*** Opening of Source material ***
/-- A byte write whose completion poll reads 0 (R167). -/
theorem talks_memWriteByte {Z0 Z1 : State → Prop} (T0 : Talks Z0) (T1 : Talks Z1) (A0 : Answer Z0 Z1 0) (a : Word) (b : Byte)
    {s : State} (h : Z0 s) : ∃ t, memWriteByte a b s = .ok () t ∧ Ran s t [.writeByte a b] ∧ Z1 t := by
  obtain ⟨t, ht, hl, hz⟩ := talks_reprogram T0 s.cfg.progWByte none h
  obtain ⟨u, hu, hf, hzu⟩ : Frames ((fw t.cfg.dmData1 a t).bind fun _ s => (fw s.cfg.dmData0 (b.setWidth 32) s).bind fun _ s =>
      execute s) t () (writesOf [(t.cfg.dmData1, a)] ++ (writesOf [(t.cfg.dmData0, b.setWidth 32)] ++ executeFrames t.cfg))
        Z1 := by
    refine Frames.bind (T0.fw _ _ hz) fun x hx hzx => ?_
    rw [← hx]
    refine Frames.bind (T0.fw _ _ hzx) fun w hw hzw => ?_
    rw [← hw]
    exact answer_execute T0 A0 hzw
  refine ⟨invalidate u, ?_, ?_, T1.cache hzu _ _ _ _⟩
  · unfold memWriteByte
    rw [ht]
    simp only [Res.bind] at hu ⊢
    rw [hu]
    rfl
  · refine Low.act _ ?_
    have hall := (hl.then hf).invalidate
    rw [hl.step.cfg] at hall
    refine hall.eq ?_
    simp [actFrames, writesOf]

/-! ### A target that answers 0 -/

theorem ZeroTarget.step {s t : State} (h : ZeroTarget s) (k : LinkStep s t) : ZeroTarget t where
  valid := k.cfg ▸ h.valid
  aligned := k.cfg ▸ h.aligned
  pin := k.pinMask ▸ h.pin
  script := by
    have := k.slotIn
    rw [h.script] at this
    exact List.suffix_nil.1 this
  rest := k.slotRest ▸ h.rest

theorem framed_withTurns {f : State → Res α} {s : State} {a : α} {fs : List FrameEvent}
    (h : ∃ t, f (termTurn s) = .ok a t ∧ Framed (termTurn s) t fs) : ∃ t, withTurns f s = .ok a t ∧ Framed s t fs := by
  obtain ⟨t, ht, hr⟩ := h
  exact ⟨t, ht, (framed_termTurn s).then hr⟩

/-- A write frame needs no answer (R142). -/
theorem framed_fw (cmd : Cmd) (v : Word) {s : State} (h : s.pinMask ≠ 0) :
    ∃ t, fw cmd v s = .ok () t ∧ Framed s t (writesOf [(cmd, v)]) := by
  have hp : (termTurn s).pinMask ≠ 0 := by rw [(LinkStep.rel.termTurn s).pinMask]; exact h
  have hs := LinkStep.frameWrite .control cmd v (termTurn s)
  have hc := frameWrite_cache .control cmd v (termTurn s)
  have key : ∃ t, frameWrite .control cmd v (termTurn s) = .ok () t ∧ Framed (termTurn s) t (writesOf [(cmd, v)]) := by
    rw [frameWrite, if_neg hp] at hs hc ⊢
    have hf : ∀ u : State, u.frameLog = (termTurn s).frameLog →
        sent (termTurn s) (logFrame .control (.write cmd v) u) = writesOf [(cmd, v)] := by
      intro u hu
      simp [sent, logFrame, writesOf, hu]
    refine ⟨_, rfl, hs, ?_, Weak.of_eq hc, fun _ => ⟨?_, hc⟩⟩
    · rw [hf _ (by simp)]
    · exact hf _ (by simp)
  exact framed_withTurns key

/-- A read frame whose slots give `v`. -/
theorem framed_frameRead {cmd : Cmd} {v : Word} {t u : State} (h : frameRead .control cmd t = .ok v u) :
    Framed t u [readOf cmd v] := by
  have hs := LinkStep.frameRead .control cmd t
  have hc := frameRead_cache .control cmd t
  rw [h] at hs hc
  have hf : sent t u = [readOf cmd v] := by
    unfold frameRead at h
    split at h
    · cases h
    · obtain ⟨r, pin, slots, count, es, hb, hp, hl⟩ := readSlots_spec t.timingCoefficient.toNat 32 0
        (sendBits t.timingCoefficient.toNat (headerBits cmd false) (takePort .control t))
      dsimp only at h
      rw [hb] at h
      cases r with
      | none => cases h
      | some w => cases h; simp [sent, logFrame, readOf]
  exact ⟨hs, by rw [hf], Weak.of_eq hc, fun _ => ⟨hf, hc⟩⟩

theorem readSlots_zero (c : Nat) : ∀ (n : Nat) (s : State), s.slotIn = [] → s.slotRest = some zeroDraw →
    1 ≤ s.cfg.readPollLimit → (readSlots c n 0 s).1 = some 0
  | 0, _, _, _, _ => rfl
  | n + 1, s, h1, h2, h3 => by
    have hd : nextDraw s = (zeroDraw, { s with slotIn := s.slotIn, slotCount := s.slotCount }) := by
      simp only [nextDraw, h1, h2]
    have hz : (seenHigh s.cfg zeroDraw).isSome = true := by
      simp [seenHigh, zeroDraw, show 0 < s.cfg.readPollLimit from h3]
    unfold readSlots
    rw [readBit_of_draw hd, if_pos hz]
    exact readSlots_zero c n _ h1 h2 h3

theorem frameRead_zero (cmd : Cmd) {t : State} (h : ZeroTarget t) : ∃ u, frameRead .control cmd t = .ok 0 u := by
  rw [frameRead, if_neg h.pin]
  have hz := readSlots_zero t.timingCoefficient.toNat 32
    (sendBits t.timingCoefficient.toNat (headerBits cmd false) (takePort .control t)) (by simpa using h.script)
    (by simpa using h.rest) (by simpa using h.valid.readPollLimit)
  dsimp only
  cases hr : readSlots t.timingCoefficient.toNat 32 0
    (sendBits t.timingCoefficient.toNat (headerBits cmd false) (takePort .control t)) with
  | mk r u =>
    rw [hr] at hz
    obtain rfl : r = some 0 := hz
    exact ⟨_, rfl⟩

theorem zero_talks : Talks ZeroTarget where
  valid h := h.valid
  fw cmd v s h := by
    obtain ⟨t, ht, hf⟩ := framed_fw cmd v h.pin
    exact ⟨t, ht, hf, ZeroTarget.step h hf.step⟩
  cache h _ _ _ _ := ⟨h.valid, h.aligned, h.pin, h.script, h.rest⟩

theorem zero_answer : Answer ZeroTarget ZeroTarget 0 := fun cmd s h => by
  obtain ⟨u, hu⟩ := frameRead_zero cmd (ZeroTarget.step h (LinkStep.rel.termTurn s))
  obtain ⟨t, ht, hr⟩ := framed_withTurns ⟨u, hu, framed_frameRead hu⟩
  exact ⟨_, ht, hr, ZeroTarget.step h hr.step⟩
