-- ==== Sys2Proof/Tests/Slice0.lean ====
section
/-!
SUPPORT. Tests, on fixed values: the well-formedness check, the decoding of words written out from the spec's encodings, and vectors of
`spec/95_test_vectors.md` (the id stands before each). The parameters are that file's set VP (`Params.sample`, with one tick per unit
and a gap of 7); the target answers every read slot with 0 unless a test says otherwise. At the end, the witnesses of the statements'
hypotheses.
-/
namespace Sys2Proof.Tests

open Sys2Proof.Machine Sys2Proof.Safety
open Sys2Proof.Config (Params SlotDraw SeqStep)

set_option Elab.async false

/-! ### Helpers -/

/-- Block reset with the parameters VP, a pin configured, a target that answers 0, and a clock that stands still. -/
def s0 : State := { State.resetWith Params.sample with pinMask := 1, slotRest := some zeroDraw, clockRest := some 0 }

/-- The same, after a link init (tag `Started`). -/
def s1 : State := { s0 with sessionTag := .started }

/-- The answers that make a read frame return `v`. -/
def answersOf (v : Word) : List SlotDraw := (msbBits v).map fun b => ⟨b, some 0⟩

/-- Does the instruction give a next state with this property? -/
def after (i : Instr) (s : State) (p : State → Bool) : Bool :=
  match exec i s with
  | .next t => p t
  | _ => false

/-- The write frames and the read frames sent, counted. -/
def counts (s t : State) : Nat × Nat :=
  ((sent s t).countP fun e => match e.kind with | .write _ _ => true | .read _ _ => false,
   (sent s t).countP fun e => match e.kind with | .write _ _ => false | .read _ _ => true)

/-- The string of a write frame. -/
def writeString (cmd : Cmd) (v : Word) : List WireTok :=
  match encode (.writeFrame cmd v) with
  | .wire w => w
  | _ => []

/-- How long the line was busy. -/
def lasted (s t : State) : Nat := ticks s.cfg (t.lineLog.drop s.lineLog.length)

/-- The symbols of a bit string written as digits. -/
def syms (bits : List Nat) : List WireTok := bits.map fun b => if b = 1 then .s1 else .s0

/-- A request written out (R100). -/
def req (op : Byte) (a b c : Word) (present : BitVec 3) : Request := ⟨op, a, b, c, present, false, []⟩

/-! ### Well-formedness -/

/-- R43: at most `MAX_BINARY` bytes. -/
theorem test_wellFormed_refuses : wellFormed { Params.sample with maxBinary := 4 } (.uploadData [0, 1, 2, 3, 4] true) = false := by
  decide

theorem test_wellFormed_accepts : wellFormed { Params.sample with maxBinary := 4 } (.uploadData [0, 1, 2, 3] true) = true := by
  decide

/-! ### Decoding (R100 to R105, R93 to R95) -/

theorem test_decode_rawWrite : decodeRequest (req 0x40 17 1234 0 0b011) = .ok (.rawWrite (some 17) (some 1234)) := by decide
theorem test_decode_rawRead : decodeRequest (req 0x41 17 0 0 0b001) = .ok (.rawRead (some 17)) := by decide
theorem test_decode_uploadBegin : decodeRequest (req 0x42 0x20000002 7 1 0b111)
    = .ok (.uploadBegin (some 0x20000002) (some 7) (some 1)) := by decide
theorem test_decode_uploadData : decodeRequest ⟨0x43, 0, 0, 0, 0b000, true, [4, 5, 6, 7]⟩ = .ok (.uploadData [4, 5, 6, 7] true) := by
  decide
theorem test_decode_status : decodeRequest (req 0x44 0 0 0 0) = .ok .status := by decide
theorem test_decode_readBlob : decodeRequest (req 0x45 0x08000000 64 0 0b011) = .ok (.readBlob (some 0x08000000) (some 64)) := by
  decide
theorem test_decode_unbrick : decodeRequest (req 0x46 0 0 0 0) = .ok .unbrick := by decide
theorem test_decode_chipInfo : decodeRequest (req 0x48 0 0 0 0) = .ok .chipInfo := by decide
theorem test_decode_haltReset : decodeRequest (req 0x50 0 0 0 0) = .ok .haltReset := by decide
theorem test_decode_reboot : decodeRequest (req 0x51 0 0 0 0) = .ok .reboot := by decide
theorem test_decode_resume : decodeRequest (req 0x52 0 0 0 0) = .ok .resume := by decide
theorem test_decode_rebootBoot : decodeRequest (req 0x53 0 0 0 0) = .ok .rebootBoot := by decide
theorem test_decode_haltNoReset : decodeRequest (req 0x54 0 0 0 0) = .ok .haltNoReset := by decide
theorem test_decode_setPin : decodeRequest (req 0x60 1 0 0 0b001) = .ok (.setPin (some 1)) := by decide
theorem test_decode_setCoeff : decodeRequest (req 0x61 2 0 0 0b001) = .ok (.setCoeff (some 2)) := by decide
theorem test_decode_phyDelay : decodeRequest (req 0x01 9 0 0 0b001) = .ok (.phyDelay (some 9)) := by decide
theorem test_decode_phySend1 : decodeRequest (req 0x02 0 0 0 0) = .ok .phySend1 := by decide
theorem test_decode_phySend0 : decodeRequest (req 0x03 0 0 0 0) = .ok .phySend0 := by decide
theorem test_decode_phyReadBit : decodeRequest (req 0x04 0 0 0 0) = .ok .phyReadBit := by decide
theorem test_decode_frameWrite : decodeRequest (req 0x05 0x11 1 0 0b011) = .ok (.frameWrite (some 0x11) (some 1)) := by decide
theorem test_decode_frameRead : decodeRequest (req 0x06 0x11 0 0 0b001) = .ok (.frameRead (some 0x11)) := by decide
/-- R105: the flag is `B[0]` alone. -/
theorem test_decode_seqReadWord : decodeRequest (req 0x10 0x20000000 0xFFFFFFFE 0 0b011)
    = .ok (.seqReadWord (some 0x20000000) (some false)) := by decide
theorem test_decode_seqWriteWord : decodeRequest (req 0x11 0x20000010 0x11223344 0 0b011)
    = .ok (.seqWriteWord (some 0x20000010) (some 0x11223344)) := by decide
theorem test_decode_seqReadByte : decodeRequest (req 0x12 0x20000011 0 0 0b001) = .ok (.seqReadByte (some 0x20000011)) := by decide
/-- R105: the byte is `B[7:0]`. -/
theorem test_decode_seqWriteByte : decodeRequest (req 0x13 0x20000001 0x123A5 0 0b011)
    = .ok (.seqWriteByte (some 0x20000001) (some 0xA5)) := by decide
theorem test_decode_seqWaitAbstract : decodeRequest (req 0x14 0 0 0 0) = .ok .seqWaitAbstract := by decide
theorem test_decode_seqInvalidate : decodeRequest (req 0x15 0 0 0 0) = .ok .seqInvalidate := by decide
theorem test_decode_flashUnlock : decodeRequest (req 0x20 0 0 0 0) = .ok .flashUnlock := by decide
theorem test_decode_flashWaitNotBusy : decodeRequest (req 0x21 0 0 0 0) = .ok .flashWaitNotBusy := by decide
theorem test_decode_flashErasePages : decodeRequest (req 0x22 0x08000040 100 0 0b011)
    = .ok (.flashErasePages (some 0x08000040) (some 100)) := by decide
theorem test_decode_flashEraseChip : decodeRequest (req 0x23 0 0 0 0) = .ok .flashEraseChip := by decide
theorem test_decode_flashWriteBlock64 : decodeRequest ⟨0x24, 0x08000000, 0, 0, 0b001, false, [1, 2]⟩
    = .ok (.flashWriteBlock64 (some 0x08000000) [1, 2]) := by decide
theorem test_decode_blobWrite : decodeRequest ⟨0x25, 0x20000002, 2, 0, 0b011, false, [1, 2]⟩
    = .ok (.blobWrite (some 0x20000002) (some 2) [1, 2]) := by decide
theorem test_decode_blobRead : decodeRequest (req 0x26 0x20000000 12 0 0b011) = .ok (.blobRead (some 0x20000000) (some 12)) := by
  decide
theorem test_decode_linkInit : decodeRequest (req 0x27 0 0 0 0) = .ok .linkInit := by decide
/-- R102: an operand that is not supplied, and one that the opcode does not use (V-ERR-8). -/
theorem test_decode_present : decodeRequest (req 0x40 200 5 7 0b101) = .ok (.rawWrite (some 200) none) := by decide
/-- V-ERR-2. -/
theorem test_decode_reserved : decodeRequest (req 0x47 0 0 0 0) = .error (.unknownOpcode 0x47) := by decide
/-- V-FRM-1. -/
theorem test_decode_writeFrame : decodeWire (syms [1, 0,0,1,0,0,0,1, 1,
    0,0,0,0,0,0,0,0, 0,0,0,0,0,0,0,0, 0,0,0,0,0,1,0,0, 1,1,0,1,0,0,1,0]) = .ok (.writeFrame 0x11 0x4D2) := by decide
/-- V-FRM-9. -/
theorem test_decode_readFrame : decodeWire (syms [1, 0,0,1,0,1,1,0, 0] ++ List.replicate 32 .rs) = .ok (.readFrame 0x16) := by decide
theorem test_decode_sym1 : decodeWire [.s1] = .ok .sym1 := by decide
theorem test_decode_sym0 : decodeWire [.s0] = .ok .sym0 := by decide
theorem test_decode_readSlot : decodeWire [.rs] = .ok .readSlot := by decide
/-- R95: a string that does not begin with the start symbol, and a read frame one slot short. -/
theorem test_decode_noFrame : decodeWire (syms [0, 0,0,1,0,0,0,1, 1]) = .error .wireNoStart ∧
    decodeWire (syms [1, 0,0,1,0,1,1,0, 0] ++ List.replicate 31 .rs) = .error .wireBadSlots := by decide
/-- The table's numbering: the opcode in bits 7..0, `A` from bit 8, the `present` bits from bit 104. -/
theorem test_decodeTableWord : decodeTableWord 112 (0x41 + 17 * 2 ^ 8 + 2 ^ 104) = some (.rawRead (some 17)) ∧
    decodeTableWord 8 0x47 = none := by decide +kernel
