-- ==== Sys2Proof/Machine/State.lean ====
section
/-!
DEFINITION. The state of a Cerien C9 module: everything the manual gives it, as plain data.

Agents stand in flat tables keyed by an identifier: partitions and functions, contexts, clusters (the unit of residence),
teams, groups, parts, sequencer contexts, cores and quads. `State.reset` is the module after power-on: no partition, no
context, every register 0 (R9, R27, R280, R331, R368, R377, R393), no byte of memory listed.
-/

namespace Sys2Proof.Machine

/-- The machine stops with a fault of the model's own. The manual's own causes are traps, which are next states. -/
inductive Fault where
  /-- An encoded instruction was executed while `State.agent` names no live part and no sequencer context. Raised by every
  meaning of an encoded form; no step does that, because `step` chooses an agent first. Safe: the model stops. -/
  | noAgent
  deriving DecidableEq, Repr

/-- No meaning. -/
inductive Refusal where
  /-- The row of the table has no meaning in this model yet. Raised only in the dispatcher. Safe: the model stops. -/
  | notModelled (mnemonic : String)
  deriving DecidableEq, Repr

/-! ### Registers and threads -/

/-- A lane word with its full/empty bit and poison mark (R22, R25, R371). -/
structure LaneWord where
  val : Word
  full : Bool
  poison : Bool
  deriving DecidableEq, Repr
/-- The lane word every unlisted lane of a register file holds (R31). -/
def LaneWord.zero : LaneWord := ⟨0, true, false⟩

/-- A uniform register with its full/empty bit and poison mark (R22, R25, R371). -/
structure SReg where
  val : DWord
  full : Bool
  poison : Bool
  deriving DecidableEq, Repr
/-- A uniform register at entry (R31, R32). -/
def SReg.zero : SReg := ⟨0, true, false⟩

/-- The report of a trap (R355, R356): FLTINFO, FLTVA, FLTMASK and the lane addresses (0 where unlisted). -/
structure Report where
  info : DWord
  va : DWord
  mask : DWord
  addrs : Cells DWord
  deriving DecidableEq, Repr
/-- The report registers at reset (R27). -/
def Report.zero : Report := ⟨0, 0, 0, []⟩

/-- A trap frame (R355, R356). -/
structure TFrame where
  pc : DWord
  next : Nat
  em : DWord
  wb : Nat
  priv : Bool
  rep : Report
  deriving DecidableEq, Repr

/-- An entry of the window stack: return PC and slide (R315). -/
structure WFrame where
  rpc : DWord
  slide : Nat
  deriving DecidableEq, Repr

/-- A monitor entry: what a monitor wait watches, with the condition that its instruction checks again (R296). -/
inductive Monitor where
  /-- `watch`: the address, its length and the value to wait past. -/
  | watch (addr len : Nat) (val : DWord)
  /-- `sqwait` on a handle's committed length. -/
  | seqLen (handle target : Nat)
  /-- A queued `sqres`. -/
  | seqGrant (handle : Nat)
  /-- `sqfork` waiting for a segment. -/
  | seqSegment (handle : Nat)
  /-- The local `sqwait` on a bound committed length. -/
  | boundCl (n target : Nat)
  | barrier (b : Barrier) (phase : Nat)
  /-- `chwa` (any) and `chwl` (all) on a set of chits. -/
  | chits (all : Bool) (mask : DWord)
  | takeQueue
  | giveQueue (gid : Nat)
  /-- `bxrecall` and `bxfree` on a lent box are no monitor waits; `mpost` without an entry it may take is. -/
  | fifoRoom (quad target : Nat)
  | fifoEntry
  | reservation
  | engineOps (accs : BitVec 4) (all : Bool)
  deriving DecidableEq, Repr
*** Close of Source material ***
▸ **Work order**:
Which lines above run from the one containing "Raised by every" down to the one containing "inductive Refusal where"? Repeat exactly those, both ends included, and nothing else.

▸ **Response area**:
  /-- An encoded instruction was executed while `State.agent` names no live part and no sequencer context. Raised by every
  meaning of an encoded form; no step does that, because `step` chooses an agent first. Safe: the model stops. -/
  | noAgent
  deriving DecidableEq, Repr

/-- No meaning. -/
inductive Refusal where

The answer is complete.